In Modbus Slave, you will see address 2 switching between 0 and 1 as you click the button. This is the upper-computer "control" process.

Chapter 6: Packaging and Deployment (Optional)

6.1 Package with windeployqt / macdeployqt

Qt provides official deployment tools to collect required dynamic libraries automatically.

Windows:

bash
# Build Release first, then run in build directory:
windeployqt PumpHMI.exe

windeployqt copies Qt DLLs, plugins, translation files, etc. next to the executable. That packaged folder can be sent directly.

macOS:

bash
macdeployqt PumpHMI.app -dmg

This generates a .dmg installer image.

6.2 Build Installer with Qt Installer Framework

If you want a professional setup wizard ("Next -> Next -> Finish"), use Qt Installer Framework:

text
Please help me create an installer for PumpHMI with Qt Installer Framework:
1. Create installer directory structure (config, packages)
2. Configure config.xml (installer name, version, target directory)
3. Put windeployqt output files into packages/com.example.pumphmi/data/
4. Run binarycreator to generate installer

Chapter 7: Final Notes

Congratulations!

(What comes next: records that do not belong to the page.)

-- ==== Sys2Proof/Syntax.lean ====
section
/-! DEFINITION. The ten commands of `CMDv1` (spec/30_encoding.md R82) and the fields of a command word (R80). -/

namespace Sys2Proof

/-- A command, one constructor per row of spec/opcode_table.json. Operands are the u3 codes, the u32 timeout and the
booleans of R81, as they stand in the word. `cb` is the bit CB of R80. -/
inductive Instr where
  /-- OPEN (40_calibration.md R121). -/
  | openCmd (cb : Bool)
  /-- CLOSE (41_mode_control.md R148). -/
  | closeCmd (cb : Bool)
  /-- TRIGGER_FORCED (R142) with OT, OP, OH. -/
  | triggerForced (cb : Bool) (ot op oh : BitVec 3)
  /-- START_NORMAL (R144) with SB. -/
  | startNormal (cb : Bool) (sb : BitVec 3)
  /-- STOP (R146). -/
  | stop (cb : Bool)
  /-- POLL (R150) with RD and TMO. -/
  | poll (cb rd : Bool) (tmo : BitVec 32)
  /-- READ_RAW (42_raw_reader.md R181). -/
  | readRaw (cb : Bool)
  /-- COMP_T (43_compensation.md R193). -/
  | compT (cb : Bool)
  /-- COMP_P (R198). -/
  | compP (cb : Bool)
  /-- COMP_H (R203). -/
  | compH (cb : Bool)
deriving DecidableEq, Repr

/-- The fields of a command word, as the table of R80 lists them. -/
structure Fields where
  /-- OPC, `C[3:0]`. -/
  opc : BitVec 4
  /-- CB, `C[4]`. -/
  cb : Bool
  /-- RD, `C[5]`. -/
  rd : Bool
  /-- reserved, `C[7:6]`. -/
  rsvLow : BitVec 2
  /-- OT, `C[10:8]`. -/
  ot : BitVec 3
  /-- OP, `C[13:11]`. -/
  op : BitVec 3
  /-- OH, `C[16:14]`. -/
  oh : BitVec 3
  /-- SB, `C[19:17]`. -/
  sb : BitVec 3
  /-- reserved, `C[31:20]`. -/
  rsvHigh : BitVec 12
  /-- TMO, `C[63:32]`. -/
  tmo : BitVec 32
deriving DecidableEq, Repr

/-- The mnemonic of a command (R82). -/
def Instr.mnemonic : Instr → String
  | .openCmd _ => "OPEN"
  | .closeCmd _ => "CLOSE"
  | .triggerForced _ _ _ _ => "TRIGGER_FORCED"
  | .startNormal _ _ => "START_NORMAL"
  | .stop _ => "STOP"
  | .poll _ _ _ => "POLL"
  | .readRaw _ => "READ_RAW"
  | .compT _ => "COMP_T"
  | .compP _ => "COMP_P"
  | .compH _ => "COMP_H"

end Sys2Proof
end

You have built an industrial-grade pump monitoring HMI system from scratch. Recap:

  1. Understood core concepts of upper computer, lower computer, and Modbus protocol
  2. Simulated a "virtual pump" with Modbus Slave, with no real hardware
  3. Built upper-lower communication using Qt QModbusTcpClient
  4. Drew real-time rolling pressure trend chart with Qt Charts
  5. Implemented over-threshold popup alarms and SQLite fault logs
  6. Implemented remote start/stop pump control

The whole process used no real industrial hardware, but the architecture and functions match real factory HMI systems. If you replace Modbus Slave with a real PLC, this app can be used in production scenarios directly.

Advanced directions:

  • Multi-device monitoring: connect multiple lower computers and use tabs/split views for different device data
  • Historical playback: read historical data from SQLite and replay trend charts with timeline controls
  • OPC UA protocol: Modbus fits simpler scenarios; complex industrial systems often use OPC UA, also supported by Qt (Qt OPC UA module)
  • Web remote monitoring: use Qt WebSocket to push real-time data to browser for mobile viewing
  • AI predictive maintenance: feed historical pressure data to ML models to predict failures in advance

Use code to protect every device in industrial operations.